Optimistic expectations

Although many analysts lowered their expectations for interest rate cuts due to recent economic data, some people still maintain their optimism about the Fed's easing of monetary policy.

State Street Global Investment Management insists that the Federal Reserve will cut interest rates as early as June. The company's chief investment officer, Lori Heinel, said that the Federal Reserve will begin easing monetary policy before the US presidential election in November to avoid being seen as affecting the election results.

She pointed out that the inflation background still supports this move because the policy has a long lag effect and the quality of recently released data is low. “We still think interest rates may be cut for the first time in June,” Heinel said. “We acknowledge that recent data puts this view in jeopardy, but overall inflation supports interest rate cuts.”

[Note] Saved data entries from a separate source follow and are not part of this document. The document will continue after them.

/-- A request for a counted page reaches a slice (R263); a crossing is taken at the end of its cycle. -/
def State.countGroup (s : State) (g : Nat) : State :=
  let G := Fmap.get {} s.dev.group g
  if G.ovf then s else
  let n := min 4294967295 (G.count + 1)
  let cross := s.dev.mthresh != 0 && n == s.dev.mthresh.toNat && n != G.count && !G.queued
  s.setDev { s.dev with group := Fmap.set {} s.dev.group g { G with count := n, queued := G.queued || cross },
                        crossed := if cross then insCross (g, n) s.dev.crossed else s.dev.crossed }

/-- A crossing is appended; one that meets a full queue sets OVF, and COUNT holds at the threshold (R367). -/
def State.takeCrossing (s : State) (p : Nat × Nat) : State :=
  let G := Fmap.get {} s.dev.group p.1
  if s.dev.mnq.length < 64 then s.setDev { s.dev with mnq := s.dev.mnq ++ [p] }
  else if !G.queued then s
  else s.setDev { s.dev with group := Fmap.set {} s.dev.group p.1 { count := p.2, queued := false, ovf := true, cross := p.2 } }

/-- The crossings of a cycle, in ascending order of group (R263). -/
def State.takeCrossings (s : State) : State := foldS s.dev.crossed (s.setDev { s.dev with crossed := [] }) State.takeCrossing

/-- Number of a channel for its counters (R265): 0 to 511, and 512 to 519 for the low-power slices. -/
def chanNum (tab : List Word) (swz pa : Nat) : Option Nat :=
  match tierOf pa with
  | some 0 => some (channelOf tab swz pa)
  | some 1 => some (512 + pa / 128 % 8)
  | _ => none

/-- One request of a line reaches its slice (R265): a read or a write, counted also for its page's group. -/
def State.countReq (s : State) (swz pa : Nat) (write : Bool) (cgrp : Option Nat) : State :=
  match chanNum s.dev.chtab swz pa with
  | none => s
  | some ch =>
    let s := s.bumpCnt (0x400 + 5 * ch + (if write then 1 else 0)) 1
    match cgrp with
    | some g => s.countGroup g
    | none => s

/-! ### Translation -/

/-- Causes (R355). -/
abbrev cNOTPRES : Nat := 1
abbrev cPERM : Nat := 2
abbrev cMALFORM : Nat := 3
abbrev cVARANGE : Nat := 4
abbrev cPARANGE : Nat := 5
abbrev cASID : Nat := 6
abbrev cALIGN : Nat := 7
abbrev cHOSTATOM : Nat := 8
abbrev cUNCORR : Nat := 9

/-- What an access asks of a page (R254). -/
inductive Perm where
  | rd | wr | rw | x
  deriving DecidableEq, Repr

/-- The end of a walk: a leaf, with its page size, or a cause with the walk level of the entry that ended it. -/
inductive WRes where
  | ok (leaf : BitVec 128) (big : Bool)
  | bad (cause level : Nat)
  deriving DecidableEq, Repr

/-- The 16-byte entry at an offset of a table; `none` where the table or the entry lies outside every range. Tables are read as
physical memory under hash entry 0. -/
def State.tabEntry (s : State) (tab off : Nat) : Option (BitVec 128) :=
  if (tierOf tab).isSome && (tierOf (tab + off)).isSome then some (bytesVal 128 (s.readMem 0 (tab + off) 16)) else none

def vaIndex (va : DWord) : Nat → Nat
  | 3 => (va.extractLsb' 49 7).toNat
  | 2 => (va.extractLsb' 37 12).toNat
  | 1 => (va.extractLsb' 25 12).toNat
  | _ => (va.extractLsb' 16 9).toNat

def leafPA (leaf : BitVec 128) (big : Bool) (va : DWord) : Nat :=
  if big then (leaf.extractLsb' 25 27).toNat * 33554432 + va.toNat % 33554432
  else (leaf.extractLsb' 16 36).toNat * 65536 + va.toNat % 65536

/-- The checks a leaf makes of itself (R254, R355): reserved KIND, ZERO bits, low PPN bits of a 32 MiB page, TIER. -/
def leafMalformed (leaf : BitVec 128) (big : Bool) (va : DWord) : Bool :=
  leaf.extractLsb' 74 2 == 3 || leaf.extractLsb' 92 36 != 0 || leaf.extractLsb' 52 20 != 0 || leaf.extractLsb' 8 8 != 0 ||
  leaf.getLsbD 6 || leaf.getLsbD 1 || (big && leaf.extractLsb' 16 9 != 0) ||
  (match tierOf (leafPA leaf big va) with
   | some t => (leaf.extractLsb' 72 2).toNat != t
   | none => false)

/-- Walks the levels below a table (R254); an entry with V = 0 is not present whatever its other bits hold (log 8). -/
def State.walkFrom (s : State) (va : DWord) (tab : Nat) : Nat → WRes
  | 0 => .bad cMALFORM 0
  | lv + 1 =>
    let off := 16 * vaIndex va lv
    match s.tabEntry tab off with
    | none => .bad cPARANGE lv
    | some e =>
      if s.badAt 0 (tab + off) 16 then .bad cUNCORR lv
      else if !e.getLsbD 0 then .bad cNOTPRES lv
      else if e.getLsbD 2 then
        if lv > 1 || leafMalformed e (lv == 1) va then .bad cMALFORM lv else .ok e (lv == 1)
      else if lv = 0 || e.extractLsb' 52 76 != 0 || e.extractLsb' 1 15 != 0 then .bad cMALFORM lv
      else s.walkFrom va ((e.extractLsb' 16 36).toNat * 65536) lv

/-- A walk (R253, R254). -/
def State.walk (s : State) (asid : BitVec 16) (va : DWord) : WRes :=
  let tab := (s.dev.asidtab.extractLsb' 16 36).toNat * 65536
  match s.tabEntry tab (16 * asid.toNat) with
  | none => .bad cPARANGE 3
  | some e =>
    if s.badAt 0 (tab + 16 * asid.toNat) 16 then .bad cUNCORR 3
    else if !e.getLsbD 0 || e.extractLsb' 1 15 != 0 || e.extractLsb' 52 76 != 0 then .bad cASID 3
    else s.walkFrom va ((e.extractLsb' 16 36).toNat * 65536) 4

/-- An entry leads on to the next table: V and NEXT alone, in a word that is good. -/
def State.leadsOn (s : State) (pa : Nat) (e : BitVec 128) : Bool :=
  e.getLsbD 0 && e.extractLsb' 1 15 == 0 && e.extractLsb' 52 76 == 0 && !s.badAt 0 pa 16

/-- The table entries that a walk reads below a table, by physical address. -/
def State.walkReadsFrom (s : State) (va : DWord) (tab : Nat) : Nat → List Nat
  | 0 => []
  | lv + 1 =>
    let off := 16 * vaIndex va lv
    match s.tabEntry tab off with
    | none => []
    | some e => (tab + off) :: (if s.leadsOn (tab + off) e then s.walkReadsFrom va ((e.extractLsb' 16 36).toNat * 65536) lv else [])

/-- The table entries that a walk reads (R254), up to the one that ends it. -/
def State.walkReads (s : State) (asid : BitVec 16) (va : DWord) : List Nat :=
  let tab := (s.dev.asidtab.extractLsb' 16 36).toNat * 65536
  match s.tabEntry tab (16 * asid.toNat) with
  | none => []
  | some e =>
    let pa := tab + 16 * asid.toNat
    pa :: (if s.leadsOn pa e then s.walkReadsFrom va ((e.extractLsb' 16 36).toNat * 65536) 4 else [])

def permOk (leaf : BitVec 128) : Perm → Bool
  | .rd => leaf.getLsbD 3
  | .wr => leaf.getLsbD 4
  | .rw => leaf.getLsbD 3 && leaf.getLsbD 4
  | .x => leaf.getLsbD 5

/-- A translation in force for an access. -/
structure Xl where
  pa    : Nat
  swz   : Nat
  /-- 0 SO, 1 RC, 2 UN (R244). -/
  kind  : Nat
  cgrp  : Option Nat
  deriving DecidableEq, Repr

def xlOf (leaf : BitVec 128) (big : Bool) (va : DWord) : Xl :=
  ⟨leafPA leaf big va, (leaf.extractLsb' 76 4).toNat, (leaf.extractLsb' 74 2).toNat,
   if leaf.getLsbD 7 then some (leaf.extractLsb' 80 12).toNat else none⟩

def TlbE.hits (e : TlbE) (asid : BitVec 16) (va : DWord) : Bool :=
  e.asid == asid && (if e.big then e.vpn / 512 == va.toNat / 33554432 else e.vpn == va.toNat / 65536)

def tlbFind (l : List TlbE) (asid : BitVec 16) (va : DWord) : Option TlbE := l.find? (fun e => e.hits asid va)
/-- A walk reads its entries from the slices (R256, R265). -/
def State.countWalk (s : State) (asid : BitVec 16) (va : DWord) : State :=
  foldS (s.walkReads asid va) s (fun s pa => s.countReq 0 pa false none)

/-- Replacement is not architectural (R255): the oldest entry leaves. DESIGN CHOICE, safe (log 9). -/
def tlbAdd (n : Nat) (l : List TlbE) (e : TlbE) : List TlbE :=
  if l.contains e then l else (l ++ [e]).drop (l.length + 1 - n)

/-- The last-page register of a lane, where there is one, is loaded with every translation that the lane uses (R255). -/
def State.setLast (s : State) (core : Nat) (lane : Option Nat) (e : TlbE) : State :=
  match lane with
  | some l => s.modCore core (fun c => { c with last := Fmap.set none c.last l (some (e, s.tseq)) })
  | none => s

/-- The last-page register of a lane that holds the translation of an address. -/
def State.lastHit (s : State) (core : Nat) (lane : Option Nat) (asid : BitVec 16) (va : DWord) : Option (TlbE × Nat) :=
  (lane.bind (fun l => Fmap.get none (s.core core).last l)).filter (fun p => p.1.hits asid va)

/-- Finds a translation (R255): the last-page register of the lane, the core TLB, the die TLB, a walk. What a cache supplies is
entered in the caches asked before it; a hit in the last-page register changes nothing. -/
def State.lookup (s : State) (core : Nat) (lane : Option Nat) (asid : BitVec 16) (va : DWord) : WRes × State :=
  let c := s.core core
  let d := s.die (dieOf core)
  let toCore (e : TlbE) (s : State) : State := (s.modCore core (fun c => { c with tlb := tlbAdd 256 c.tlb e })).setLast core lane e
  match s.lastHit core lane asid va with
  | some p => (.ok p.1.leaf p.1.big, s)
  | none =>
    match tlbFind c.tlb asid va with
    | some e => (.ok e.leaf e.big, s.setLast core lane e)
    | none =>
      match tlbFind d.tlb asid va with
      | some e => (.ok e.leaf e.big, toCore e s)
      | none =>
        let s1 := s.countWalk asid va
        match s.walk asid va with
        | .ok leaf big =>
          let e : TlbE := ⟨asid, va.toNat / 65536, big, leaf⟩
          (.ok leaf big, if (tierOf (leafPA leaf big va)).isSome then
            toCore e (s1.modDie (dieOf core) (fun d => { d with tlb := tlbAdd 4096 d.tlb e })) else s1)
        | .bad c l => (.bad c l, s1)

/-- Translates for an access (R355, in the order of its table down to PARANGE). -/
def State.xlate (s : State) (core : Nat) (lane : Option Nat) (asid : BitVec 16) (va : DWord) (p : Perm) :
    (Except (Nat × Nat) Xl) × State :=
  if va.extractLsb' 56 8 ≠ 0 then (.error (cVARANGE, 0), s) else
  match s.lookup core lane asid va with
  | (.bad c l, s) => (.error (c, l), s)
  | (.ok leaf big, s) =>
    if !permOk leaf p then (.error (cPERM, 0), s)
    else if (tierOf (leafPA leaf big va)).isNone then (.error (cPARANGE, 0), s)
    else (.ok (xlOf leaf big va), { s with tseq := s.tseq + 1 })

/-- The requests of a range that pages have been found for, one a line (R263, R265). -/
def State.countLines (s : State) (x : Xl) (n : Nat) (write : Bool) : State :=
  foldS ((List.range ((x.pa + n - 1) / 128 - x.pa / 128 + 1)).map (fun k => x.pa / 128 + k)) s (fun s l => s.countReq x.swz (128 * l) write x.cgrp)

/-- Translation of a unit that keeps no cache of its own here: the dispatcher and the ports (R267, R288). -/
def State.xlateD (s : State) (asid : BitVec 16) (va : DWord) (p : Perm) : Except (Nat × Nat) Xl :=
  if va.extractLsb' 56 8 ≠ 0 then .error (cVARANGE, 0) else
  match s.walk asid va with
  | .bad c l => .error (c, l)
  | .ok leaf big =>
    if !permOk leaf p then .error (cPERM, 0)
    else if (tierOf (leafPA leaf big va)).isNone then .error (cPARANGE, 0)
    else .ok (xlOf leaf big va)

According to information, before data released last week confirmed that inflation exceeded expectations for the third month in a row, Heinel said that the company was betting on cutting interest rates by 50 percentage points in June and cutting interest rates by 150 basis points before the end of the year. Since then, she lowered her interest rate cut expectations to 100 basis points, but this is still double what the market expected.

“The data quality has always been poor, and a lot of big data has been corrected,” Heinel notes. “If taken literally, the Federal Reserve's focus on data dependency may be a challenge.”

Coincidentally, Citi's Andrew Hollenhorst and Veronica Clark also expect the Federal Reserve to cut interest rates drastically. These economists said that it was wrong for Wall Street to cut interest rates this year and hastily make these judgments because the Federal Reserve is still worried that the unexpectedly strong momentum of economic growth may come to a standstill. They both insist that interest rates will be cut by 25 basis points five times this year, and that Fed policymakers will not let go of signs of slowing inflation or economic weakness.

In an interview, Hollenhorst said that it has always included sticky inflation expectations in this year's forecasts, adding, “Our thoughts on the US economic trajectory in 2024 are very different from other forecasters. We think the Fed's reaction will be much more dovish than what the market expects.”

However, it is worth noting that Federal Reserve Chairman Powell said in his latest speech on Tuesday: “The recent data clearly did not give us more confidence. On the contrary, these data suggest that it may take longer than expected to gain this confidence. If the inflation rate continues to rise above the Fed's 2% target, the Fed is likely to keep interest rates at current levels for a longer period of time.”